Bugün sizlere Antik Yunan'dan Ortaçağ Avrupa'sına kadar bir dönemde faaliyet göstermiş kadın filozoflardan bahsedeceğim değerli okurlar. Giriş kısmına başka bir şey yazasım yok zira afedersiniz tuğla gibi blog yazısı yazdım sizin için. Canım çıktı...
1. Krotonlu Theano
Kendisi en ünlü kadın Pythagorasçı (Bildiğimiz Pisagor ama böyle söyleyince daha havalı) filozoftur. Kroton’a gelen ve bir okul kuran Pythagoras onun felsefe öğretmeni idi. Hatta daha sonra evlendiler. Pythagoras öldükten sonra Theano, okulun idaresini üstüne aldı (Okulu üstüne yaptırmış sanırım. Filizof da olsa bir yere kadar tabii...). Kendisinin ‘’Dindarlık Üstüne’’ başlıklı fragmanı yalnızca günümüze kadar ulaşmıştır. Amma ve lakin ‘’Altın Kesit’’ denilen matematik teoreminin de ona ait olduğu söylenmektedir.
Size ‘’Dindarlık Üstüne’’ isimli yazıdan bir kuple alacağım. Beni biraz bi düşündürmedi değil.
‘’Duyduğuma göre bir çok Yunanlı, Pythagoras’ın bütün şeylerin sayıdan ortaya çıktığını idda ettiğini sanıyormuş. Bu iddiada bir sorun var: Var olmayan şeyler nasıl varlık olarak kavranabilir? Oysa Pythagoras’ın demek istediği, her şeyin sayıdan ortaya çıktığı değil, sayıyla uyum içinde olduğudur. Sayı her şeyin ilk düzenidir ve düzenin 1’e, 2’ye ve bütün izleyenlere taksim edilmesi suretiyle sayılan şeylere karşılık gelebilir.’’

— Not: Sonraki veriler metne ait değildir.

-- ==== Sys2Proof/Machine/Dispatch.lean ====
section
/-! DEFINITION. The dispatch: the micro-step that port `s.turn` performs with command `i` in flight, at the phase its latch
names (spec/00_scope.md R13, spec/10_state.md R21). -/

namespace Sys2Proof.Machine

def exec (i : Instr) (s : State) : Host.Outcome State Fault Refusal :=
  match i with
  | .push item => Sys2Proof.Machine.execPush item s
  | .pushb cnt items => Sys2Proof.Machine.execPushb cnt items s
  | .pop => Sys2Proof.Machine.execPop s
  | .popb cnt => Sys2Proof.Machine.execPopb cnt s
  | .isempty => Sys2Proof.Machine.execIsempty s
  | .isfull => Sys2Proof.Machine.execIsfull s
  | .size => Sys2Proof.Machine.execSize s
  | .cap => Sys2Proof.Machine.execCap s
  | .crc32 addr len => Sys2Proof.Machine.execCrc32 addr len s
  | .mkmsg id ts topic flags addr len => Sys2Proof.Machine.execMkmsg id ts topic flags addr len s
  | .verify msg => Sys2Proof.Machine.execVerify msg s
  | .fset mask msg => Sys2Proof.Machine.execFset mask msg s
  | .fclr mask msg => Sys2Proof.Machine.execFclr mask msg s
  | .ftst mask msg => Sys2Proof.Machine.execFtst mask msg s

end Sys2Proof.Machine
end

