-- ==== Sys2Proof/Certificates/Slice0/Obligations.lean ====
section
/-! DEFINITION. The statements about NMQ-CORE, each written from the numbered rules of spec/. -/

open Sys2Proof Sys2Proof.Machine

/-! ## Requests, responses and headers as bytes -/

/-- 30_encoding R93, R94, R101: what is encoded is decoded, whatever bytes follow. -/
def Obligations.DecodeEncodeRoundTrip : Prop :=
  ∀ (c : Config) (i : Instr) (rest : List Byte), i.wf c = true → decode c (encode c i ++ rest) = .ok (i, rest)

/-- 30_encoding R93, R99: whatever bytes the decoder accepts are the canonical form of a well-formed request. -/
def Obligations.DecodedRequestIsCanonical : Prop :=
  ∀ (c : Config) (i : Instr) (bs rest : List Byte),
    decode c bs = .ok (i, rest) → i.wf c = true ∧ bs = encode c i ++ rest

/-- 30_encoding R101: the length of a request follows from its opcode, and for PUSHB from its CNT lane. -/
def Obligations.RequestLengthFollowsFromOpcode : Prop :=
  ∀ (c : Config) (i : Instr) (rest : List Byte), i.wf c = true →
    requestLength c (encode c i ++ rest) = some (encode c i).length

/-- 30_encoding R98: every opcode value outside the table is reserved, and the table's fourteen are pairwise distinct. -/
def Obligations.OpcodesOutsideTheTableAreReserved : Prop :=
  (∀ (c : Config) (opc : Byte) (bs : List Byte),
    (∀ o : Op, o.code ≠ opc) → decode c (opc :: bs) = .error (.reservedOpcode opc)) ∧
  (∀ o p : Op, o.code = p.code → o = p)

/-- 30_encoding R93, R96 (sanity): words written out from the spec's encodings decode to what they stand for. -/
def Obligations.SpecWordsDecode : Prop :=
  decodePacket Config.default [0x01, 0x07, 0, 0, 0] = .ok (.push 7) ∧
  decodePacket Config.default [0x02, 0x02, 0, 0, 0, 0, 0, 0, 0, 0x07, 0, 0, 0, 0x08, 0, 0, 0] = .ok (.pushb 2 [7, 8]) ∧
  decodePacket Config.default [0x11] = .ok .pop ∧
  decodePacket Config.default [0x12, 0x08, 0, 0, 0, 0, 0, 0, 0] = .ok (.popb 8) ∧
  decodePacket Config.default [0x22] = .ok .size ∧
  decodePacket Config.default [0x30, 0x00, 0x10, 0, 0, 0, 0, 0, 0, 0x0E, 0, 0, 0] = .ok (.crc32 0x1000 14) ∧
  decodePacket Config.default
    [0x31, 0x2A, 0, 0, 0, 0, 0, 0, 0, 0, 0, 0x2A, 0x36, 0xFE, 0x9C, 0x97, 0x17, 0x07, 0, 0, 0, 0x05, 0, 0, 0,
     0x00, 0x10, 0, 0, 0, 0, 0, 0, 0x0E, 0, 0, 0] = .ok (.mkmsg 42 1700000000000000000 7 5 0x1000 14)

/-- 30_encoding R105, R106: the 64 header bytes, field after field, each least significant byte first; and the header's
512 bits and its fields determine each other. The byte offsets are the spec's own inference ("derived: from the field
table of §3", 92 D14). -/
def Obligations.HeaderBytesFollowTheLayout : Prop :=
  (∀ h : Header, putLane 512 h.toBits.toNat =
    leBytes 8 h.id.toNat ++ leBytes 8 h.timestamp.toNat ++ leBytes 4 h.topicId.toNat ++ leBytes 4 h.size.toNat ++
      leBytes 4 h.crc32.toNat ++ leBytes 4 h.flags.toNat ++ leBytes 32 h.reserved.toNat) ∧
  (∀ h : Header, Header.ofBits h.toBits = h) ∧ (∀ v : BitVec 512, (Header.ofBits v).toBits = v)

/-- 30_encoding R112: `msg = pref ++ hdr`, `msg[511:0] = hdr`, the reference above it; a Message and its element determine
each other, and the element of a Message fits `512 + PADDR_BITS` bits. -/
def Obligations.MessageIsAnElement : Prop :=
  (∀ m : Msg, BitVec.ofNat 512 m.toElem = m.hdr.toBits ∧ m.toElem / 2 ^ 512 = m.pref) ∧
  (∀ m : Msg, Msg.ofElem m.toElem = m) ∧ (∀ e : Elem, (Msg.ofElem e).toElem = e) ∧
  (∀ (c : Config) (m : Msg), m.wf c = true → m.toElem < 2 ^ (512 + c.paddrBits))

Ya farkındaysanız sayı diye bir şey yok he? Üstüne kuruluyuz ama. :/
Pisagorcum düzgün yaz aşkım bak anlamayacaklar. Sayıyla uyum içinde yaz sevgilim…
2. Aspasia
20 yaşında, Anadolu topraklarındaki Milet’ten babasıyla beraber Atina’ya geldi. Daha Milet’te iken babası onun ‘’Hetaira’’ olarak çalışmasına karar vermişti. ‘’Hetaira ne lan?’’ diyorsunuz haklı olarak. Hetaira o dönem köle olarak satılan kadın deniyor. Para karşılığı bedenen alınıyorlar ama seks yok (Karşılıklı istendiği takdirde var, o ayrı). Sadece öğretmenlik gibi görevler mecburi. Bunlar da genellikle bilgi birikimleri nedeniyle (meme büyüklüğü falan değil konu) saygı gören çok kültürlü kadınlardı.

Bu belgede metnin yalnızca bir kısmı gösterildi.